--- Provided data Enclosed Below ---

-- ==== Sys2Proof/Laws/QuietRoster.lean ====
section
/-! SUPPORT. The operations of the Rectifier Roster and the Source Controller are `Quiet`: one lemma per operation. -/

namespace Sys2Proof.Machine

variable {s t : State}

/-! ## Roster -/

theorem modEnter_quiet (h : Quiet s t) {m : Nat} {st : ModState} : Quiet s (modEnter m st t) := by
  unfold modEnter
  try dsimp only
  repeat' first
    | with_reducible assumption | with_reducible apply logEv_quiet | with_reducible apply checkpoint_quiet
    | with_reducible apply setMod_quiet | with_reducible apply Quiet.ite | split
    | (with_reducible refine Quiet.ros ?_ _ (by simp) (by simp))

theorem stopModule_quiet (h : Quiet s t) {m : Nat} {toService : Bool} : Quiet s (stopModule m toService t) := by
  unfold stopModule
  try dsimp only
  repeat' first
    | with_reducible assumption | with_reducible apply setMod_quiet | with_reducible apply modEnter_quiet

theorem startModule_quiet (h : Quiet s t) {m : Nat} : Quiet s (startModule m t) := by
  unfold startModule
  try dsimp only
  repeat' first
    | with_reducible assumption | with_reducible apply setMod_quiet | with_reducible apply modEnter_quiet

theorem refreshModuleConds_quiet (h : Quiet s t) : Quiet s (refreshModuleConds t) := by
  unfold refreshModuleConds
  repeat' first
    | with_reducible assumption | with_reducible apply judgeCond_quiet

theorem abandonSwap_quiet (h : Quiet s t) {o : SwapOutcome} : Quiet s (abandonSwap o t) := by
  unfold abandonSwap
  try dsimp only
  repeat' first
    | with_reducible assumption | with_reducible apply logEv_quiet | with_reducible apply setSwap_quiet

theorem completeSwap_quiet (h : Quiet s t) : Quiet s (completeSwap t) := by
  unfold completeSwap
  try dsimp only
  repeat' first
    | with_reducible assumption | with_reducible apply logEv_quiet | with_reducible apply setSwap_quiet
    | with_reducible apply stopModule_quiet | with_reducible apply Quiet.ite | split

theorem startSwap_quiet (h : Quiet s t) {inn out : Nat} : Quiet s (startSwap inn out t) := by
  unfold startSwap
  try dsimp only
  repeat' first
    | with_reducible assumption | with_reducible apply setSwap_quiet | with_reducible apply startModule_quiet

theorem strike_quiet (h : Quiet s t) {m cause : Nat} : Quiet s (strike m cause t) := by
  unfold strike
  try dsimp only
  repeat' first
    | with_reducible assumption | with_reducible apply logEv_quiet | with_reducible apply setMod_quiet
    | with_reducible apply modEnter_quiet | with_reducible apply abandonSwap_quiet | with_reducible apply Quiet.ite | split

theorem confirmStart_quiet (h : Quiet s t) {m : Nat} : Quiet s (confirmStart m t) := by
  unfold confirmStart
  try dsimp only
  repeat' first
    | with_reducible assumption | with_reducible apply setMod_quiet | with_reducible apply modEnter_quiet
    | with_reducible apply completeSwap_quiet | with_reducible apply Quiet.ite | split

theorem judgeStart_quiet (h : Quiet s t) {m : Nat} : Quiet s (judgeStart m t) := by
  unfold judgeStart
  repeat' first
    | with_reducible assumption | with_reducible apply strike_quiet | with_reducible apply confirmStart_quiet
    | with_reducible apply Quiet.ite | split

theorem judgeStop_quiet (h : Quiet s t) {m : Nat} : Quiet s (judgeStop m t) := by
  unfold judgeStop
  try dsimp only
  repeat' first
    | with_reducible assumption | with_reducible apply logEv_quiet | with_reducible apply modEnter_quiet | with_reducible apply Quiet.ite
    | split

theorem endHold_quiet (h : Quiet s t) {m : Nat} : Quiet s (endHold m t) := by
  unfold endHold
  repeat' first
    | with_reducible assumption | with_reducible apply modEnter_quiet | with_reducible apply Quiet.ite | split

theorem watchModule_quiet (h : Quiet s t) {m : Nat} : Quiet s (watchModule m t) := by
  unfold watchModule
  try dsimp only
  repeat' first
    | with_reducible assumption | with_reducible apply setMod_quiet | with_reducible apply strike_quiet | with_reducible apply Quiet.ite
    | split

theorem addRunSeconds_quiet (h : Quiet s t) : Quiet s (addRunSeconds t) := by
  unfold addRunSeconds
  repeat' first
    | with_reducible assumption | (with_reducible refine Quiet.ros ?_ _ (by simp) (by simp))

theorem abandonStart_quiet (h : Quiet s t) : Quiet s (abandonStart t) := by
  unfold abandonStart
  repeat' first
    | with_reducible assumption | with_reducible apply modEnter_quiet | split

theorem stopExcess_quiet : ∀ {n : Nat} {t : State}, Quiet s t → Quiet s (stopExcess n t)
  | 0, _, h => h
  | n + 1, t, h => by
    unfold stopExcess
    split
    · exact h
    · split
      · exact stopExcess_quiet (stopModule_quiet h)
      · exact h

--- End of Enclosed Provided data ---
--- Provided data Enclosed Below ---

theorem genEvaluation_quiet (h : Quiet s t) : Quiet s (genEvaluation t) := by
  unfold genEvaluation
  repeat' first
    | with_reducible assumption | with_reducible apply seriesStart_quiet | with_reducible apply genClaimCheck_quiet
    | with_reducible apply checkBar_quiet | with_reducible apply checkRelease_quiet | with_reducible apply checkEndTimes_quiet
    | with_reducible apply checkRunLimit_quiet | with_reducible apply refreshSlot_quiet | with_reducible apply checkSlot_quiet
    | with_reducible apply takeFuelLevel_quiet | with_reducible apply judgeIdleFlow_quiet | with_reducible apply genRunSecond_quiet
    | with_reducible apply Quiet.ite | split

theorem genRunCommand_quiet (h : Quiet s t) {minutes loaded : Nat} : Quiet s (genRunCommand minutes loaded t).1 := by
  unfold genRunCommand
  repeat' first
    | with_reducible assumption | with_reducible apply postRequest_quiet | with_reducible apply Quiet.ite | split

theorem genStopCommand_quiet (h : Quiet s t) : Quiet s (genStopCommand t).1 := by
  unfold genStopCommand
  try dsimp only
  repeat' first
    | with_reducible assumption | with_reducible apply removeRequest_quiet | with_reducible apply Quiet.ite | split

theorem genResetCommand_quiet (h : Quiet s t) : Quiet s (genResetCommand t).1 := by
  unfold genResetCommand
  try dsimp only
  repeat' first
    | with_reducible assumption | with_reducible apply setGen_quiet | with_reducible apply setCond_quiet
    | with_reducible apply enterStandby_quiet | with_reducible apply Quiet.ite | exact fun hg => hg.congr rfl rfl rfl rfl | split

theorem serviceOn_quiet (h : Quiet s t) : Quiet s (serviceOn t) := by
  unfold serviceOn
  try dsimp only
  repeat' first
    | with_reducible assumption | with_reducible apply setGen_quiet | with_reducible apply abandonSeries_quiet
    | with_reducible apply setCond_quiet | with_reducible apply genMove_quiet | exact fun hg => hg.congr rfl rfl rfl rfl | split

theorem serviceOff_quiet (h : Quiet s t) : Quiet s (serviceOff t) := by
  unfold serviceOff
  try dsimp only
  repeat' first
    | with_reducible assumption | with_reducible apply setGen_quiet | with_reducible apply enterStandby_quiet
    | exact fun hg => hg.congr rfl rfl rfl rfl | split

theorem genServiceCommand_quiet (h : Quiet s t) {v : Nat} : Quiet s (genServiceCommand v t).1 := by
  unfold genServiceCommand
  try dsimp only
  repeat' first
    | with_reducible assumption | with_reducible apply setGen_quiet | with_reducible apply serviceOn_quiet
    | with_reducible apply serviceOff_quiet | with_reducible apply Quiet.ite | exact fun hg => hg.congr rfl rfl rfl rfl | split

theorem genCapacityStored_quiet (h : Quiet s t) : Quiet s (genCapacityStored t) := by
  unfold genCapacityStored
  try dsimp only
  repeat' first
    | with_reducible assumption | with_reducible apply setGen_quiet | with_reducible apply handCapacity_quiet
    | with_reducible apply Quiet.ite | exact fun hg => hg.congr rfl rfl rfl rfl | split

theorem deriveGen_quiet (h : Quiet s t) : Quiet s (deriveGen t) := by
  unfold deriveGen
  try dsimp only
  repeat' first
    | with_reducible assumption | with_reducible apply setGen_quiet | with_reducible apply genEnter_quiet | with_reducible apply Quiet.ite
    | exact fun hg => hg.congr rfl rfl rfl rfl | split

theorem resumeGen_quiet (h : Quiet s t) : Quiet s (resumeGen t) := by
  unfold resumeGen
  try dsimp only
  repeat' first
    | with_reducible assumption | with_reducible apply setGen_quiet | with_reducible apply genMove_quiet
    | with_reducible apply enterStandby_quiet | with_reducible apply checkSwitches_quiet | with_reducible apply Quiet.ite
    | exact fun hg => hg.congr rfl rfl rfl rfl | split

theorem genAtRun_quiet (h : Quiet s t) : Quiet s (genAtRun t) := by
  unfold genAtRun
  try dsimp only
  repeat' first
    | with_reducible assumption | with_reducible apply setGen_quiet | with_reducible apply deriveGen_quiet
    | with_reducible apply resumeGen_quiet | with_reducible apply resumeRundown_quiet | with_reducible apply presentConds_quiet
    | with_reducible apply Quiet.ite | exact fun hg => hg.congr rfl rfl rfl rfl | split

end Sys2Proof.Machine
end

--- End of Enclosed Provided data ---

[Task goal]: Your answer should be the lines above, from the line containing "theorem genStopCommand_quiet (h" up to and including the line containing "genEnter_quiet | with_reducible apply Quiet.ite", reproduced exactly and with nothing else.

[Answer space]:
theorem genStopCommand_quiet (h : Quiet s t) : Quiet s (genStopCommand t).1 := by
  unfold genStopCommand
  try dsimp only
  repeat' first
    | with_reducible assumption | with_reducible apply removeRequest_quiet | with_reducible apply Quiet.ite | split

theorem genResetCommand_quiet (h : Quiet s t) : Quiet s (genResetCommand t).1 := by
  unfold genResetCommand
  try dsimp only
  repeat' first
    | with_reducible assumption | with_reducible apply setGen_quiet | with_reducible apply setCond_quiet
    | with_reducible apply enterStandby_quiet | with_reducible apply Quiet.ite | exact fun hg => hg.congr rfl rfl rfl rfl | split

theorem serviceOn_quiet (h : Quiet s t) : Quiet s (serviceOn t) := by
  unfold serviceOn
  try dsimp only
  repeat' first
    | with_reducible assumption | with_reducible apply setGen_quiet | with_reducible apply abandonSeries_quiet
    | with_reducible apply setCond_quiet | with_reducible apply genMove_quiet | exact fun hg => hg.congr rfl rfl rfl rfl | split

theorem serviceOff_quiet (h : Quiet s t) : Quiet s (serviceOff t) := by
  unfold serviceOff
  try dsimp only
  repeat' first
    | with_reducible assumption | with_reducible apply setGen_quiet | with_reducible apply enterStandby_quiet
    | exact fun hg => hg.congr rfl rfl rfl rfl | split

theorem genServiceCommand_quiet (h : Quiet s t) {v : Nat} : Quiet s (genServiceCommand v t).1 := by
  unfold genServiceCommand
  try dsimp only
  repeat' first
    | with_reducible assumption | with_reducible apply setGen_quiet | with_reducible apply serviceOn_quiet
    | with_reducible apply serviceOff_quiet | with_reducible apply Quiet.ite | exact fun hg => hg.congr rfl rfl rfl rfl | split

theorem genCapacityStored_quiet (h : Quiet s t) : Quiet s (genCapacityStored t) := by
  unfold genCapacityStored
  try dsimp only
  repeat' first
    | with_reducible assumption | with_reducible apply setGen_quiet | with_reducible apply handCapacity_quiet
    | with_reducible apply Quiet.ite | exact fun hg => hg.congr rfl rfl rfl rfl | split

theorem deriveGen_quiet (h : Quiet s t) : Quiet s (deriveGen t) := by
  unfold deriveGen
  try dsimp only
  repeat' first
    | with_reducible assumption | with_reducible apply setGen_quiet | with_reducible apply genEnter_quiet | with_reducible apply Quiet.ite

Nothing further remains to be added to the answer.